While Mattiaccio didn’t truck his bees to California, he was among the few commercial beekeepers who did take bees to Florida. The resulting orange honey crop is smaller this year than normal, and prices are escalating.

He recently harvested about 3,000 pounds of the citrusy tasting honey that he describes as “outrageously delicious” from 150 hives he placed in a 4,000-acre orange grove in Vero Beach. He’s already sold all but 400 pounds to a Richmond distributor, grocery chains and some mom-and-pop stores. It will retail for about $10 a pound.

“A lot of people like it better than wildflower or clover honey,” said Mattiaccio, who is selling it for the first time this year. “It’s a premium honey.”

He uses bees to pollinate everything from oranges in Florida to blueberries in Maine. Next week he’ll cover 20 hives set on pallets with a special net, load them onto a trailer and haul the industrious insects to Miller Farms in Locust Grove, where they’ll pollinate a variety of produce.

Mattiaccio is already looking ahead to next year, when he plans to team up with a beekeeper who takes hives to California’s almond groves.

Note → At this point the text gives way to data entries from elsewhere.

/-! ## Encodings (chapter 11) -/

/-- R193, R191, R71: a step entry within its ranges reads back from its three words, in which every bit that its kind does not
use is 0; what any three words read as, none where the kind, the sweep mode or the storm pattern is outside its list, the
fields that the kind does not use ignored. A class entry and a SET grade table read back from their words; the five words
that SET_GRADE_TABLE carries give no revision. -/
def Obligations.RecordWordsRoundTrip : Prop :=
  (∀ e : StepEntry, e.clamp = e → (∀ target count, e = .repeat_ target count → target < 2 ^ 32) →
    readStep e.words = some e ∧
    (e.band = none → e.words.w0.getLsbD 27 = false ∧ e.words.w0.extractLsb 23 8 = 0) ∧
    (e.kind ≠ .sweep → e.words.w0.getLsbD 26 = false ∧ e.words.w2.extractLsb 11 0 = 0) ∧
    (e.kind ≠ .sweep → e.kind ≠ .seekstorm → e.words.w0.extractLsb 25 24 = 0) ∧
    (e.kind ≠ .sweep → e.kind ≠ .notify → e.kind ≠ .repeat_ → e.words.w0.extractLsb 7 0 = 0) ∧
    (e.kind ∈ [StepKind.notify, .hold, .end_] → e.words.w1 = 0) ∧
    (e.kind ∉ [StepKind.soak, .sweep, .seekstorm] → e.words.w2.extractLsb 31 12 = 0)) ∧
  (∀ w : StepWords,
    let kind := (w.w0.extractLsb 31 28).toNat
    let mode := (w.w0.extractLsb 25 24).toNat
    let low := w.w0.extractLsb 7 0
    let stall := (w.w2.extractLsb 31 12).toNat
    let band : Option Band := if w.w0.getLsbD 27 then
      some { lo := (w.w0.extractLsb 23 16).toInt, hi := (w.w0.extractLsb 15 8).toInt } else none
    readStep w = match kind with
      | 1 => some (.soak w.w1.toNat band stall)
      | 2 => if 1 < mode then none else some (.sweep
          { mode := if mode = 0 then .readVerify else .writeVerify, pattern := low, segment := w.w1.toNat
            quiet := w.w0.getLsbD 26, band := band, stall := stall, timeout := (w.w2.extractLsb 11 0).toNat })
      | 3 => if 1 < mode then none else some (.seekstorm w.w1.toNat (if mode = 0 then .random else .butterfly) band stall)
      | 4 => some (.powerCycle w.w1.toNat)
      | 5 => some (.notify low)
      | 6 => some .hold
      | 7 => some (.repeat_ w.w1.toNat low.toNat)
      | 8 => some .end_
      | _ => none) ∧
  (∀ e : ClassEntry, e.InRange →
    ∃ w0 w1 w2 w3 w4 w5 : Word, e.words = [w0, w1, w2, w3, w4, w5] ∧ readClass w0 w1 w2 w3 w4 w5 = e) ∧
  ∀ g : GradeTable, g.set = true → g.InRange →
    ∃ w0 w1 w2 w3 w4 w5 : Word, g.words = [w0, w1, w2, w3, w4, w5] ∧ (readTable w1 w2 w3 w4 w5).clamp = { g with revision := 0 }

/-- R190 to R192, R194, R177, R180, R181: the packets of a rack link, field by field. A received packet is read from its header and
body words if its check word is the CRC of R190 over them, and the header bits of no field are ignored. The words of a
well-formed request's packet read back as that packet, and receiving them is the request; while dispatch is paused it joins
the FIFO. A reply is sent with type 2, its kind, status, two indications and tag, done being set with OK, CLAMPED and TIMEOUT
where the reply follows R181's table; a notice with type 3, its rack time and its one body word; each with 0 in every bit of
no field, and its check word. A kind, status, cause or origin code is the position of its value in the manual's list. That a request row is the arrival of its packet is the model's choice (log entry 7). That
a packet joins the FIFO while the reset input is low is read by inference (log entry 19). -/
def Obligations.PacketsHaveTheirLayout : Prop :=
  let check := fun ws : List Word => ~~~ (ws.flatMap fun w => (List.range 32).map fun k => w.getLsbD (31 - k)).foldl
    (fun (crc : Word) bit => if crc.msb = bit then crc <<< 1 else crc <<< 1 ^^^ 0x04C11DB7) 0xFFFFFFFF
  let kinds := [ReqKind.read, .setMask, .rackReset, .loadPlan, .start, .hold, .resume, .abort, .retest, .slotReset, .directOp,
    .setTiming, .setClass, .setGradeTable, .declare, .setLine, .openLot, .closeLot, .nextPick, .cancelPick, .unload, .withdraw,
    .requeue, .releaseLot]
  let statuses := [Status.ok, .clamped, .timeout, .malformed, .notThisPort, .noSuch, .wrongState, .busy, .inUse, .inLot, .noRoom,
    .badPlan, .badTable]
  let sent := fun (ws : List Word) (type kind : Nat) (status : Status) (done valid : Bool) (second : Word) (body : List Word) =>
    let first := ws.getD 0 0
    ws = first :: second :: body ++ [check (first :: second :: body)] ∧ (first.extractLsb 31 28).toNat = type ∧
    (first.extractLsb 27 20).toNat = kind ∧ statuses[(first.extractLsb 19 16).toNat]? = some status ∧
    first.getLsbD 15 = done ∧ first.getLsbD 14 = valid ∧ first.extractLsb 13 9 = 0 ∧
    (first.extractLsb 8 0).toNat = body.length % 512
  (∀ (first second last : Word) (body : List Word), readPacket (first :: second :: body ++ [last]) =
    if last = check (first :: second :: body) then
      some { ptype := first.extractLsb 31 28, kind := first.extractLsb 27 20, len := first.extractLsb 8 0, tag := second, body := body }
    else none) ∧
  (∀ (c : Instr) (p : Port) (k : ReqKind) (tag : Word) (body : List Word), c.wf = true → requestOf c = some (p, k, tag, body) →
    readPacket (requestWords k tag body) = some
      { ptype := 1, kind := BitVec.ofNat 8 (kinds.idxOf k + 1), len := BitVec.ofNat 9 body.length, tag := tag, body := body } ∧
    (BitVec.ofNat 9 body.length).toNat = body.length ∧
    ∀ s : State, exec (.packetReceive p true (requestWords k tag body)) s = exec c s ∧
      ((s.link p).link = .up → (s.link p).fifo.length < 8 → (s.resetLow = true ∨ 8 ≤ (s.link p).unsent) →
        exec (.packetReceive p true (requestWords k tag body)) s =
          .next (s.modLink p fun l => { l with fifo := l.fifo ++ [requestPacket k tag body] }))) ∧
  (∀ (p : Port) (r : Reply),
    sent ((OutPacket.reply r).words p) 2 r.kind.toNat r.status r.done r.addressValid r.tag r.body) ∧
  (∀ (k : ReqKind) (tag : Word) (st : Status) (valid : Bool) (body : List Word),
    sent ((replyTo k tag st valid body).words) 2 (kinds.idxOf k + 1) st (decide (st ∈ [.ok, .clamped, .timeout])) valid tag body) ∧
  (∀ (p : Port) (at_ : RackTime) (cause : Cause),
    let ws := (OutPacket.notice (.attention at_ cause)).words p
    let w := ws.getD 2 0
    let code := (w.extractLsb 31 24).toNat
    let target := (w.extractLsb 7 0).toNat
    sent ws 3 1 .ok false false at_ [w] ∧ w.extractLsb 23 8 = 0 ∧
    match cause with
    | .slot c i => [none, some SlotCause.fault, some .removed, some .mispick, some .held, some .verdict, some .notify, some .present,
        some .unloadOverdue][code]? = some (some c) ∧ target = i.val
    | .rack .overBudget => code = 9 ∧ target = 0
    | .rack .admissionStalled => code = 10 ∧ target = 0
    | .rack (.lotFull n) => code = 11 ∧ target = n.val
    | .rack (.lotComplete n) => code = 12 ∧ target = n.val
    | .rack .tableUnset => code = 13 ∧ target = 0
    | .rack .linkError => code = 14 ∧ target = if p = .a then 0 else 1) ∧
  ∀ (p : Port) (at_ : RackTime) (o : Origin),
    let ws := (OutPacket.notice (.resetDone at_ o)).words p
    let w := ws.getD 2 0
    sent ws 3 2 .ok false false at_ [w] ∧ w.extractLsb 31 2 = 0 ∧
    [Origin.portA, .portB, .resetInput, .powerOn][(w.extractLsb 1 0).toNat]? = some o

“It’s better to work with someone to learn the ropes and then branch out on your own,” he said.

Besides honey, Mattiaccio also sells beeswax, beekeeping supplies and bees. Lots and lots of bees. A queen bee is currently on sale for $25, and a one-story beehive, which contains 60,000 to 80,000 bees, goes for $350.

Mattiaccio started helping his father keep bees when he was 9, but spent his career in the Army where he became a special agent in the Army’s criminal investigative unit. After retirement, he did a stint as a private investigator before going into beekeeping with his wife, Sydney Mattiaccio, full time in 2009.

“There is phenomenal growth potential here,” he said. “Prices are rising. This is the first time ever that they didn’t have enough bees to pollinate the almond crop in California. I bet you the price for hives next year will be close to $400.”

Mattiaccio admires bees and likes to say that he has 4 million workers who never call in sick and never complain. They just live to work.

Unfortunately, they’re also in decline due to mites, small hive beetles and other factors such as colony collapse disorder. Last year beekeepers lost about 50 to 60 percent of their bees nationwide, he said. Bees that die near the hives can be sent to experts to determine what killed them, but others never return. That makes figuring out what happened to them difficult.

“Guys are just losing and losing and there’s no end in sight,” Mattiaccio said. “It’s tough to deal with. You’re losing bees and you don’t know why.”

Researchers are working on solutions, such as breeding queen bees that come from proven “hygienic” stock and are more resistant to or tolerant of such things as mites and disease. (Hygienic bees are better at removing diseased bees from the hive, which helps to keep the hive healthy.)

Beekeepers are also using such things as SuperBoost, a synthetic pheromone that tricks workers into thinking they have a larger brood to feed than they actually do and causes them to forage more aggressively. It’s been used for several years with mixed results, Mattiaccio said.

“I think we’re reaching a critical point,” he said while watching bees flit around the grassy field behind his house, “If we don’t find a way to reverse these [colony] losses, I don’t know what’s going to happen.”